## [TASK INPUT]
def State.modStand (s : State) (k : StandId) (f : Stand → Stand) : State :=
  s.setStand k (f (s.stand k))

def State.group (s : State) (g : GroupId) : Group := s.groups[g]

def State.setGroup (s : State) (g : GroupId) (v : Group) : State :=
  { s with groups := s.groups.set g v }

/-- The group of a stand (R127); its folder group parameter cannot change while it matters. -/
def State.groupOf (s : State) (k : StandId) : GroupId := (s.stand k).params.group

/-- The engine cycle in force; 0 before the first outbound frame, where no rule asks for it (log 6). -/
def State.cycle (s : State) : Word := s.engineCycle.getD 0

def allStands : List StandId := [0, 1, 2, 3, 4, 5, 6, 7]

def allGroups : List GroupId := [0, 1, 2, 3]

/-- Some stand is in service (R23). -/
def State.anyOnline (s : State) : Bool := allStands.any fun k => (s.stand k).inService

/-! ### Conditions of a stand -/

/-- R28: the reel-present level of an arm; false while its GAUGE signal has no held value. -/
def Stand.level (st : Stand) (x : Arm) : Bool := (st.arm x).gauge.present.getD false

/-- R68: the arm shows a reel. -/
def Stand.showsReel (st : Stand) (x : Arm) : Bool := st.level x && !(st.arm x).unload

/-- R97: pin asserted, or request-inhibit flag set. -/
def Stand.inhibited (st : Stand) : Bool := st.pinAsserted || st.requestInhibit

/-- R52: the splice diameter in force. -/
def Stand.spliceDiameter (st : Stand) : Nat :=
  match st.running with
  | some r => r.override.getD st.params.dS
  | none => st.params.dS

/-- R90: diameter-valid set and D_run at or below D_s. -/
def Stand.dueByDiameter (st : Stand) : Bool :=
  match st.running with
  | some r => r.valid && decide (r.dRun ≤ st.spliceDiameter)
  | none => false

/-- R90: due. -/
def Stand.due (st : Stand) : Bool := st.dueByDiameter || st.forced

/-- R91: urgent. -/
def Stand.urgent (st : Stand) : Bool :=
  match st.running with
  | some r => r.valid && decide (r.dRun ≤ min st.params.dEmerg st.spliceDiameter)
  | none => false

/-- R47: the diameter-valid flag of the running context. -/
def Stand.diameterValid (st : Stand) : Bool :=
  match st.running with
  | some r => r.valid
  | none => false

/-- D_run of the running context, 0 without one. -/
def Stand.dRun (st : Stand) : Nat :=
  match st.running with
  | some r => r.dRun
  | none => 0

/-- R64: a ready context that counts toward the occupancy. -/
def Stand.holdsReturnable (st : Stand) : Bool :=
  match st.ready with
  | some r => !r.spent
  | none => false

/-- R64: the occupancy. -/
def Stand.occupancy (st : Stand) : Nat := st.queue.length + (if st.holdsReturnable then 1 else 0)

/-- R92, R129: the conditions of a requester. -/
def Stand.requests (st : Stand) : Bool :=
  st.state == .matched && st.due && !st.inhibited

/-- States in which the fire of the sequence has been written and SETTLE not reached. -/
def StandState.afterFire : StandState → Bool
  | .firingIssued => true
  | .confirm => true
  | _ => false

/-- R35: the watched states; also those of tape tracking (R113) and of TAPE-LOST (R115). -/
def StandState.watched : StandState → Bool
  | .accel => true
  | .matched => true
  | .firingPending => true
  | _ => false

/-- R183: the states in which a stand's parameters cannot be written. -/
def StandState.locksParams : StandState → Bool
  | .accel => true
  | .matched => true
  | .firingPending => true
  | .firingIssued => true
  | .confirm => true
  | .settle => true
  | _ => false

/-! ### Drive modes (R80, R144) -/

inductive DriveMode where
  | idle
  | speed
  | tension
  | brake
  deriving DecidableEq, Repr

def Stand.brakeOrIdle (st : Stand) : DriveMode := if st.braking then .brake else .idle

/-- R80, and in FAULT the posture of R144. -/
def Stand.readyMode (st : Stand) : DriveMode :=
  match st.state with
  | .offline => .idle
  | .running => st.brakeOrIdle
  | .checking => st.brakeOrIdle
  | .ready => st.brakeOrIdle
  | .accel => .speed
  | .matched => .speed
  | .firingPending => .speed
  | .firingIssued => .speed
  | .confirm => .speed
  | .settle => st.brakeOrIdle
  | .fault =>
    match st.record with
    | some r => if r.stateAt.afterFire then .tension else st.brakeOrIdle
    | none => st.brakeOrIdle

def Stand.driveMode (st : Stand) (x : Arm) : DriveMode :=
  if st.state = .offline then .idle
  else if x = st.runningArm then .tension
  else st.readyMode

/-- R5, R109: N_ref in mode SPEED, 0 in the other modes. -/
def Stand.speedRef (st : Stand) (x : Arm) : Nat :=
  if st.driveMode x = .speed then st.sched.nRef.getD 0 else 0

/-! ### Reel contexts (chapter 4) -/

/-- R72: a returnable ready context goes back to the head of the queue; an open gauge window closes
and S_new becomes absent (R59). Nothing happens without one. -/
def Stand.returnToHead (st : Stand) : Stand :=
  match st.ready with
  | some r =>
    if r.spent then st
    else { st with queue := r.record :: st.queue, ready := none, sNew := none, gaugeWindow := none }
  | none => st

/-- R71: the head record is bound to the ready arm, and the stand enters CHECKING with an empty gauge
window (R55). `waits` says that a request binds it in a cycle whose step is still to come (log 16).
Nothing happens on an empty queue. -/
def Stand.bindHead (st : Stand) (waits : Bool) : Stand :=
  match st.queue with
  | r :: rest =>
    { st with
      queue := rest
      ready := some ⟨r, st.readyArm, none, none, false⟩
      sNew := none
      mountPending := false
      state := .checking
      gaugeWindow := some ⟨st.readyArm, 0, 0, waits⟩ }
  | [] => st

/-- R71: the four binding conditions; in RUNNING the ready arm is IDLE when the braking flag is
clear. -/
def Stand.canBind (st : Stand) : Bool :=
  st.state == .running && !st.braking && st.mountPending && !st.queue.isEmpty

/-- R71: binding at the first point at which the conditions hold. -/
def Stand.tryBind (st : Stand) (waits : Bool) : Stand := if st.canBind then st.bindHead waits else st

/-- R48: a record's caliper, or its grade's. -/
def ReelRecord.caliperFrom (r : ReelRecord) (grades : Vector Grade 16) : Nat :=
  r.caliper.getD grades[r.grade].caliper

...

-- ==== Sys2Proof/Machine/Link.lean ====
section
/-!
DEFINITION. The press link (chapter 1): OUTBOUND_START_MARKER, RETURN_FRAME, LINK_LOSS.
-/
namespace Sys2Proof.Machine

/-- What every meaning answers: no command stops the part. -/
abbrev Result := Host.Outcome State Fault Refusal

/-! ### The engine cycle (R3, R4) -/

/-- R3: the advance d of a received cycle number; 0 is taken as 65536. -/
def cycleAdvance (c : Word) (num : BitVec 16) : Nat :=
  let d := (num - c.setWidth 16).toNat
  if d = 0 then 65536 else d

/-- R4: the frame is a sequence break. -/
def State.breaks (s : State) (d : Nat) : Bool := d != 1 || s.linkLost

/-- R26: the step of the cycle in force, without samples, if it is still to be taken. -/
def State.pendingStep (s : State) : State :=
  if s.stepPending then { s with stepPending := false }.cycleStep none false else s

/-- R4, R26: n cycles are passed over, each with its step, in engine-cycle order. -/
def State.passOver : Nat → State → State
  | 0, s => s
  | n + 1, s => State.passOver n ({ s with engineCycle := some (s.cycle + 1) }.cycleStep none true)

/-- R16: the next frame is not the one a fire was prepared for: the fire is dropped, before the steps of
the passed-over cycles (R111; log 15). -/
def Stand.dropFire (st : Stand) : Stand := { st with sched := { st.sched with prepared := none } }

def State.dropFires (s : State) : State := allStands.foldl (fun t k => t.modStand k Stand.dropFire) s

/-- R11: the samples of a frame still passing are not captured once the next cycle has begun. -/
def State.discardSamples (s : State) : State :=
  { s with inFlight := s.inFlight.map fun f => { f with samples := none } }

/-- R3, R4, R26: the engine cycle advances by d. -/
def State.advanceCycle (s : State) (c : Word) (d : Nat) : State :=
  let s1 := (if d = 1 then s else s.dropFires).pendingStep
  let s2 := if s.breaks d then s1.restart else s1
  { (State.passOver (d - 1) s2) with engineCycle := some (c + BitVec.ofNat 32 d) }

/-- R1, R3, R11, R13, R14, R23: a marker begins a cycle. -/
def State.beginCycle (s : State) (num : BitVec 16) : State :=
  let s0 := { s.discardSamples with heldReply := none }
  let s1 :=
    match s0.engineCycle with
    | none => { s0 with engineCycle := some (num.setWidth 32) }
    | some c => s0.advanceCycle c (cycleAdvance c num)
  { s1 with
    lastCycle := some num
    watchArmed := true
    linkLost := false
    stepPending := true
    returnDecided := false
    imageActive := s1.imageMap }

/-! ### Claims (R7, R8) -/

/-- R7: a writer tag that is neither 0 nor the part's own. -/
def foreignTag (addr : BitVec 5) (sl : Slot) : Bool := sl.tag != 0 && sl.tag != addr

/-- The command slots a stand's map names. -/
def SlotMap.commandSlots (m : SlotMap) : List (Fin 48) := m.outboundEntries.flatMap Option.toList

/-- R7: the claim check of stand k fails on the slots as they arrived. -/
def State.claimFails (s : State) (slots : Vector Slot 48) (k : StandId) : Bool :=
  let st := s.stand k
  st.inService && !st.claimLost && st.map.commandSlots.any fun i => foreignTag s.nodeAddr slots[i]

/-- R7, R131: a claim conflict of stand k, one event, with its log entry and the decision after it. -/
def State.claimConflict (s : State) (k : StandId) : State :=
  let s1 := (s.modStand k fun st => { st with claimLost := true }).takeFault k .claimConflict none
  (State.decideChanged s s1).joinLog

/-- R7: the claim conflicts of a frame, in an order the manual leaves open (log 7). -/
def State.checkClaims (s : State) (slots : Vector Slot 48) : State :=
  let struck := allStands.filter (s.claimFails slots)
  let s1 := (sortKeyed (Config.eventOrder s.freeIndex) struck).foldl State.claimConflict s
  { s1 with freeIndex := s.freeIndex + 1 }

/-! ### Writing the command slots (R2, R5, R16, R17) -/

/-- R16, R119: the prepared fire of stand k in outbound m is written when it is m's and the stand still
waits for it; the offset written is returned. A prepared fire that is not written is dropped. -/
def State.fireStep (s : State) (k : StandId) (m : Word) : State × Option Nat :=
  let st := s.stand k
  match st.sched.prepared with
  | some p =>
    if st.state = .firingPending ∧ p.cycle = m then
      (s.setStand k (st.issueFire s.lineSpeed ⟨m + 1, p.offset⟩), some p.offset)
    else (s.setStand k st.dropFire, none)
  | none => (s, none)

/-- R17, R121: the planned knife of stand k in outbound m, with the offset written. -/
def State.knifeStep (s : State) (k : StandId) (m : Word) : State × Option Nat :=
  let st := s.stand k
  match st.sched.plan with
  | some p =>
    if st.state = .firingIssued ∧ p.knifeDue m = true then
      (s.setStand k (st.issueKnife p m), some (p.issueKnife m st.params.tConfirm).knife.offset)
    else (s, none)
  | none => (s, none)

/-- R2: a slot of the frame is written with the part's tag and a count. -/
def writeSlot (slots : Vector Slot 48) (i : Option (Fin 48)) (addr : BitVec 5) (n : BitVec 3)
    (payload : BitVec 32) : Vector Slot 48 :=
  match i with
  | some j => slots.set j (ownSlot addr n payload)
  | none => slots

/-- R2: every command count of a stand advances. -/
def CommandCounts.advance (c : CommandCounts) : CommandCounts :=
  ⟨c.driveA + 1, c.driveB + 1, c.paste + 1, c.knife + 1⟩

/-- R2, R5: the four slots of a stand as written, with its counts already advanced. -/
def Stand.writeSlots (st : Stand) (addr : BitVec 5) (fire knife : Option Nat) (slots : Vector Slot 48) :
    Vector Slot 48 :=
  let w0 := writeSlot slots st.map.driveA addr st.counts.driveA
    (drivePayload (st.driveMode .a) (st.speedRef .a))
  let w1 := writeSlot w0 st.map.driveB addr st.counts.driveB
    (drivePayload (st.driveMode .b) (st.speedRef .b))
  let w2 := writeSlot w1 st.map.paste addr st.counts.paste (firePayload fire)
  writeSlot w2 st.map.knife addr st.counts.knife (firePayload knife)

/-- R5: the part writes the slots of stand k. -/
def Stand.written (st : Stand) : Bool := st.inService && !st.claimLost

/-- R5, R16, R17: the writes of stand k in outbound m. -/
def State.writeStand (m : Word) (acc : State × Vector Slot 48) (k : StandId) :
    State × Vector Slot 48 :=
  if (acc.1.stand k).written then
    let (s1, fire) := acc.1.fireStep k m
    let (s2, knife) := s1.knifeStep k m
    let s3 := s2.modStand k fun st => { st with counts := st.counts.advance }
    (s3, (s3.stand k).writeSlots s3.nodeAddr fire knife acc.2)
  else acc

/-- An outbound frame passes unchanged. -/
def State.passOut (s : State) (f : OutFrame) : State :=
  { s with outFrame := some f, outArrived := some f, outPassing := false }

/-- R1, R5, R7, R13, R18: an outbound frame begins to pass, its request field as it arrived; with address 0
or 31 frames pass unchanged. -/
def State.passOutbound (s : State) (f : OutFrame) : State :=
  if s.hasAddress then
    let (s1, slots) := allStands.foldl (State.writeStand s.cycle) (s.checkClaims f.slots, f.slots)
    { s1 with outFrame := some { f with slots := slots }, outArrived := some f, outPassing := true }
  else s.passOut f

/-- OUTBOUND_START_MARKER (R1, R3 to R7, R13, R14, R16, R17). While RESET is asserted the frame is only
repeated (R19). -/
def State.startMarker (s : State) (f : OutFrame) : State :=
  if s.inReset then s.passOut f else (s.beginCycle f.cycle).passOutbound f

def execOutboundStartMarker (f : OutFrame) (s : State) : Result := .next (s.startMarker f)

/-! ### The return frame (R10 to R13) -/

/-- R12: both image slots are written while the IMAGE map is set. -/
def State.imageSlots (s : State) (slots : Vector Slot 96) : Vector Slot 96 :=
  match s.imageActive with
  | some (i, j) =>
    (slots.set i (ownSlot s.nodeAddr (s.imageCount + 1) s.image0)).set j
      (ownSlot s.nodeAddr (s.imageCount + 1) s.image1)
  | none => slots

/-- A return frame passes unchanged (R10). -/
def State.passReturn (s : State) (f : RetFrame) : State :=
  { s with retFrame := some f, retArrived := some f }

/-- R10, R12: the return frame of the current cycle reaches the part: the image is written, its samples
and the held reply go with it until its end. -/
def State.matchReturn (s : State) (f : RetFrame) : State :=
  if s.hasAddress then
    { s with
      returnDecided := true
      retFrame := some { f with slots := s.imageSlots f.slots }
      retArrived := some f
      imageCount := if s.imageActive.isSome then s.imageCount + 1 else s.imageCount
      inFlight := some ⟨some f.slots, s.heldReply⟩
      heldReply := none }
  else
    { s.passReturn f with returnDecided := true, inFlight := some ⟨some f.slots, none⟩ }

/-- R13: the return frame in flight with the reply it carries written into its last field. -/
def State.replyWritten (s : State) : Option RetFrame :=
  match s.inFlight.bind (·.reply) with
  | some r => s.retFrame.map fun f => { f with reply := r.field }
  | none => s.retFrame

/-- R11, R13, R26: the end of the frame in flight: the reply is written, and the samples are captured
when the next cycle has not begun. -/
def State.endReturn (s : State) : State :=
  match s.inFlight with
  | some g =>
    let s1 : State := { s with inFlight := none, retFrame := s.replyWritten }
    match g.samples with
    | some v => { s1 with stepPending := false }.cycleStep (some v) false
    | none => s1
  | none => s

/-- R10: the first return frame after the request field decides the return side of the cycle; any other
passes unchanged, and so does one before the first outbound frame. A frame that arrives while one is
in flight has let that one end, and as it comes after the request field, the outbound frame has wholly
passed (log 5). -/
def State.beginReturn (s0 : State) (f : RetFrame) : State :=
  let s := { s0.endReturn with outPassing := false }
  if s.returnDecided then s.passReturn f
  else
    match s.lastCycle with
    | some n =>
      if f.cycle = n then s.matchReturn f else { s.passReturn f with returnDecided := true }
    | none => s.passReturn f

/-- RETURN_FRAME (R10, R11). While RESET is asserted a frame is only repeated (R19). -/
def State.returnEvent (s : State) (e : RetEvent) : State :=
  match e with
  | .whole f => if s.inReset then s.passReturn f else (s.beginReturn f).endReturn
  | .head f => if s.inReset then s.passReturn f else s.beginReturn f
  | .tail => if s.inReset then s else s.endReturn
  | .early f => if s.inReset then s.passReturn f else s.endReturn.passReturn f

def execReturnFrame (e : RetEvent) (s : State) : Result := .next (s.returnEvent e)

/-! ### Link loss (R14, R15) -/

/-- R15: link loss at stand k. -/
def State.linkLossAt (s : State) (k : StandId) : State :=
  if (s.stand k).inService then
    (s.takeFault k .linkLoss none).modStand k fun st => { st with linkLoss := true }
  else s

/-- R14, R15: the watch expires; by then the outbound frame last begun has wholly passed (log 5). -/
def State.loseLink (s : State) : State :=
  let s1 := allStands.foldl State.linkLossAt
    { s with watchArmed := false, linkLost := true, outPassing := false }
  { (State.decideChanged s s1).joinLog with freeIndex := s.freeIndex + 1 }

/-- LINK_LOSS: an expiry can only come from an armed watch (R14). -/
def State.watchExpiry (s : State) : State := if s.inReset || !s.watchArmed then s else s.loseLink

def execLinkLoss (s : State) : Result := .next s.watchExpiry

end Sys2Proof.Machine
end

* * *

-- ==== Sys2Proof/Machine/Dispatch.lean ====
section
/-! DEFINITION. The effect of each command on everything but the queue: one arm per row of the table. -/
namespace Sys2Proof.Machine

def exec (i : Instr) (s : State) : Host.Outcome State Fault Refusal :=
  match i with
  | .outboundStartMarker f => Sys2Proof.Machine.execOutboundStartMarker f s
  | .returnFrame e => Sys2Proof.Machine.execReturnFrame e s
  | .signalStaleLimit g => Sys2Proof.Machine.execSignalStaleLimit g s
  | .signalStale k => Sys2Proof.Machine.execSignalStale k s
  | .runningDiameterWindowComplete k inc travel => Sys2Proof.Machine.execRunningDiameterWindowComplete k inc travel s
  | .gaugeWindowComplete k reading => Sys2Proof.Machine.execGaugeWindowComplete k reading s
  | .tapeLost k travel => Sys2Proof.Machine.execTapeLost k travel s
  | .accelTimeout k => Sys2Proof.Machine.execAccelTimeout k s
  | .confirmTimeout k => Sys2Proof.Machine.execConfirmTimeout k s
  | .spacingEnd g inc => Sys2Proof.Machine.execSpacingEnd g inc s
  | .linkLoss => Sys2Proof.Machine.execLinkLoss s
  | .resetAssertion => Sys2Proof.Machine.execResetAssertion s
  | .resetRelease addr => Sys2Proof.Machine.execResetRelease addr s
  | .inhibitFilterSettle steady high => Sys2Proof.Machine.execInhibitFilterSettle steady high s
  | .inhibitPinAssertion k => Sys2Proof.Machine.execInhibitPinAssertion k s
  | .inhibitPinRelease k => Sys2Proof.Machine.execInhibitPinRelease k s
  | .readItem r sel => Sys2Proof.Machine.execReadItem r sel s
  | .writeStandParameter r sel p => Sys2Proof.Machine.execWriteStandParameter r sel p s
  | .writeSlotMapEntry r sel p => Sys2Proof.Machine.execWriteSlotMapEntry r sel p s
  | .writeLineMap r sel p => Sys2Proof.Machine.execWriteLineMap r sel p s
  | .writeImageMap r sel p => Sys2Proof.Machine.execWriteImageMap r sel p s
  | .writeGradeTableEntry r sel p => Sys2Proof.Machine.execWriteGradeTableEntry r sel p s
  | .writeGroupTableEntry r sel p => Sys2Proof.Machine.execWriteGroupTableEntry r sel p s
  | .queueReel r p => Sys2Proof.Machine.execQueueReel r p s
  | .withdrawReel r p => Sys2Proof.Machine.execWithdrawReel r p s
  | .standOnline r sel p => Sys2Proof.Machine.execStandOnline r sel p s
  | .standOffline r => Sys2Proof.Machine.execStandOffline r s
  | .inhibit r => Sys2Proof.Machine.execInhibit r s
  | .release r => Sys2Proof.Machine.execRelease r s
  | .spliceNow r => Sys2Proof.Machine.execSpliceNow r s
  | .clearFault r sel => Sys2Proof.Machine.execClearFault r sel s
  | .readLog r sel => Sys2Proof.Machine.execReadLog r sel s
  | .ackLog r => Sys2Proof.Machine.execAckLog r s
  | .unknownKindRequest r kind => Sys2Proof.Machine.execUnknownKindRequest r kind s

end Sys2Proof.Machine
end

## [WHAT YOU NEED TO DO]
Leave out every line above except those from the line with "def Stand.inhibited (st" up to and including the line with "R90: due. -/", and copy those exactly.

## [RESULT FOR THIS TASK]
def Stand.inhibited (st : Stand) : Bool := st.pinAsserted || st.requestInhibit

/-- R52: the splice diameter in force. -/
def Stand.spliceDiameter (st : Stand) : Nat :=
  match st.running with
  | some r => r.override.getD st.params.dS
  | none => st.params.dS

/-- R90: diameter-valid set and D_run at or below D_s. -/
def Stand.dueByDiameter (st : Stand) : Bool :=
  match st.running with
  | some r => r.valid && decide (r.dRun ≤ st.spliceDiameter)
  | none => false

/-- R90: due. -/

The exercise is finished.